The Humane Society of Indianapolis told FOX59 they expect the calls and questions now and in the coming weeks from people who might not be sold on that pet they got for Christmas. Their advice is to wait it out.

A quick search of YouTube, and you will find pet videos are everywhere. We found dozens of them, with kids pulling puppies and kittens out of Christmas boxes, gifts on Christmas Day.

But sometimes, the happiness fades. Parents get overwhelmed.

“A lot of times, people just don’t realize what they’re getting into,” said Connie Swaim, director of canine training at the Humane Society of Indianapolis.

It’s a situation Swaim sees throughout the year, but it’s about to be busy season.

“I emailed people on Christmas Day. I’ve been talking to people this whole week I’ve been on vacation. I want people to keep their pets,” she said.

Swaim said the phones will start ringing in the coming weeks. New puppy owners will complain they are mouthy and biting. Common worries for new kitten owners, Swaim said, include that they run around and knock objects over in the house.

“People mainly are calling for issues that are related to the age of the animal they are getting,” she said.

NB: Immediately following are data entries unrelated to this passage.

-- ==== Sys2Proof/Machine/Ops.lean ====
section
/-! DEFINITION. The shared operations over groups, warps and registers: finding and changing them, the register file
(R72 to R74), budgets for registers (R13), the halt line (R18), taking an exception (R228) and the common part of the
return from one (R230). -/

namespace Sys2Proof.Machine

open Sys2Proof

/-! ### Finding and changing -/

def State.group? (s : State) (g : Nat) : Option Group := s.groups.find? (fun x => x.id == g)

def State.modGroup (s : State) (g : Nat) (f : Group → Group) : State :=
  { s with groups := s.groups.map (fun x => if x.id == g then f x else x) }

def State.modX (s : State) (g : Nat) (f : GroupExtra → GroupExtra) : State :=
  s.modGroup g (fun x => { x with x := f x.x })

def State.modHall (s : State) (g : Nat) (f : Hall → Hall) : State :=
  s.modGroup g (fun x => { x with hall := f x.hall })

def Group.modWarp (gr : Group) (w : Nat) (f : Warp → Warp) : Group := { gr with warps := gr.warps.modify w f }

def State.modWarp (s : State) (g w : Nat) (f : Warp → Warp) : State := s.modGroup g (fun x => x.modWarp w f)

def State.warp? (s : State) (g w : Nat) : Option Warp := (s.group? g).bind (fun x => x.warps[w]?)

def State.ctx? (s : State) (c : Nat) : Option Ctx := s.ctxs.find? (fun x => x.num == c)

def State.modCtx (s : State) (c : Nat) (f : Ctx → Ctx) : State :=
  { s with ctxs := s.ctxs.map (fun x => if x.num == c then f x else x) }

/-- The group is on a core and its threads run (R79). -/
def Group.resident (gr : Group) : Bool := gr.standing == .resident

/-- Threads that have not ended, and those of a test among them. -/
def Warp.liveMask (w : Warp) : Mask := Mask.of (fun l => (w.threads.get l).live)
def Warp.liveLanes (w : Warp) (p : Thread → Bool) : Mask :=
  Mask.of (fun l => (w.threads.get l).live && p (w.threads.get l))

def Warp.isLive (w : Warp) : Bool := w.liveMask != 0

/-- The numbers of a group's live warps in ascending order. -/
def Group.liveWarps (gr : Group) : List Nat :=
  (List.range gr.warps.length).filter (fun i =>
    match gr.warps[i]? with
    | some w => w.isLive
    | none => false)

def Warp.modThreads (w : Warp) (m : Mask) (f : Thread → Thread) : Warp :=
  { w with threads := Lanes.of (fun l => if m.has l then f (w.threads.get l) else w.threads.get l) }

/-- Where the Hall stands in the stream of entries (R46). -/
def Group.position (gr : Group) : Nat := gr.queueBase + gr.queue.length

/-- Die, cluster and core of a device core number (R5). -/
def dieOf (core : Nat) : Nat := core / Config.coresPerDie
def clusterOf (core : Nat) : Nat := core / Config.coresPerCluster

/-- Dies that a partition touches. -/
def Ctx.dies (c : Ctx) : List Nat :=
  (List.range Config.dies).filter (fun d => c.partition.any (fun k => k / Config.clustersPerDie == d))

/-- Cores of a partition in ascending order. -/
def Ctx.cores (c : Ctx) : List Nat :=
  c.partition.flatMap (fun k => (List.range Config.coresPerCluster).map (fun i => k * Config.coresPerCluster + i))

/-- The path runs at handler privilege: in a handler, and in no rebuild stub (R83, R229). -/
def Warp.privileged (w : Warp) (lanes : Mask) : Bool := w.handler.isSome && w.liveLanes (fun t => t.stub) &&& lanes == 0

/-! ### Groups as they begin (R63, R181, R234) -/

/-- A thread at the entry point (R63): p0 is 1, MEET equals no instruction index. -/
def Thread.atEntry (entry : Word) : Thread where
  pc := entry
  meet := 0xFFFFFFFF
  preds := 1
  flags := 0
  live := true
  held := false
  handler := false
  stub := false
  stopped := false
  dist := 0
  record := none
  keptPc := 0
  keptMeet := 0
  stubPc := 0
  stubMeet := 0
  notBefore := 0
  skip := false

/-- A warp at the entry point, with %fpstat.RM at its reset value (R63, R181, R234). -/
def Warp.atEntry (entry : Word) (rp : Nat) : Warp where
  rp := rp
  regs := []
  threads := Lanes.all (Thread.atEntry entry)
  sinceV := 0
  sinceP := 0
  rm := 1
  sfuslow := 0
  cause := 0
  cinfoAddr := 0
  cinfoMask := 0
  cinfoKind := 0
  epc := 0
  emask := 0
  retired := 0
  region := none
  handler := none
  served := Vector.replicate 8 0
  lastSlice := 7
  waits := []
  tokens := []
  gated := none
  stores := []
  watchdog := false
  pending := []
  skid := 0
  ready := 0
  due := none
  marked := none
  atom := none

/-- The Hall at the entry point: scalar registers unwritten, c0 is 1, the meeting pointer clear (R63, R64, R39). -/
def Hall.atEntry (entry : Word) : Hall where
  pc := entry
  sc := ⟨Vector.replicate 64 0, 1⟩
  meetPtr := none
  dist := 0
  sinceS := 0
  sinceC := 0
  fault := none
  combine := none
  wait := none
  stores := []
  pending := []
  ended := false

/-- What belongs to a group beside its threads, at its first residency (R92, R233, R240, R297, R307). -/
def GroupExtra.fresh : GroupExtra where
  d2 := none
  spad := []
  full := []
  dirty := []
  held := none
  wdog := 0
  waitTimer := 0
  readyTimer := 0
  ready := false
  level := 0
  bindOrdinal := 0
  regOrdinal := 0
  trace := none
  bound := []
  latches := []
  joinFaults := []
  programs := []
  queues := []
  records := []
  takes := []
  stored := []
  asks := none
  landAsk := none
  fabDesc := none

/-- A barrier at residency (R76). -/
def Barrier.atResidency (warps : Nat) (gen : BitVec 16) : Barrier := ⟨warps, 0, gen⟩

/-- A copy of a group image that waits for a core (R287). -/
def Group.waiting (id ctx : Nat) (image : Image) (ordinal copy home now : Nat) : Group where
  id := id
  ctx := ctx
  image := image
  ordinal := ordinal
  imageNo := none
  copy := copy
  home := home
  standing := .waiting
  core := 0
  slot := 0
  vslot := none
  order := 0
  since := 0
  waitingSince := now
  hall := Hall.atEntry image.entry
  queue := []
  queueBase := 0
  links := []
  warps := (List.range image.warps).map (fun _ => Warp.atEntry image.entry 0)
  barriers := (List.range image.barriers).map (fun _ => Barrier.atResidency image.warps 0)
  shared := []
  x := GroupExtra.fresh

/-! ### Determinism (R292) -/

/-- A leaf's serving region holds the group. -/
def State.serves (s : State) (gr : Group) (region : Nat) : Bool := s.inSubtree gr.ctx gr.home region

/-- The levels of the live leaves that a group serves or holds an entry of. -/
def State.leafLevels (s : State) (gr : Group) : List Nat :=
  ((s.nests.filter (fun n => n.ctx == gr.ctx && (s.serves gr n.desc.region ||
    (match gr.x.held with
    | some (.point h _) => h == n.handle
    | _ => false)))).map (·.level)) ++
  ((s.insts.filter (fun x => x.ctx == gr.ctx && (match x.role with
    | .stage _ _ _ region _ _ => s.serves gr region || (match gr.x.held with
      | some (.item h _ _) => h == x.handle
      | _ => false)
    | .source .. => false))).map (·.level))

/-- The group is determined (R292). -/
def State.determined (s : State) (gr : Group) : Bool :=
  gr.x.level != 0 || (s.leafLevels gr).any (· != 0)

/-- Every warp of the group that is live has stopped for pre-emption (R82). -/
def Group.allStopped (gr : Group) : Bool :=
  gr.liveWarps.all (fun i =>
    match gr.warps[i]? with
    | some w => w.liveLanes (fun t => t.stopped) == w.liveMask
    | none => true)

Swaim preaches patience and encourages new pet owners to get to know their animal by building a bond. She said it’s also important to realize owning a pet takes time and is not cheap. She advises training for dogs and cats, both of which, she said, are available in Indianapolis at various price points.

“It’s going to take people wanting to spend some money. There is no such thing as a free pet,” she said.

FOX59 found Allison Moore with her dog Andy, named after Andrew Luck. Her parents found him dumped the day after Christmas. Moore is taking him in.

“I asked for a dog jokingly for Christmas, but I don’t know, I guess Santa’s real,” Moore said, “He’s mine now.”

For Swaim, this time of year is about reminding new pet owners that your furry friend is a part of the family you will have to grow to love.

“This is a lifetime commitment for somebody. He’s not something that you say in six months or a year, I just don’t want to deal,” she said.

IndyHumane has a “Here to Help Line” that is available for anyone to call for assistance. That number is (317) 876-2173. You can also email training@indyhumane.org

Swaim said it’s their policy that if an animal is being given as a gift, all the members of the family have to come meet it first to make sure it’s a good fit.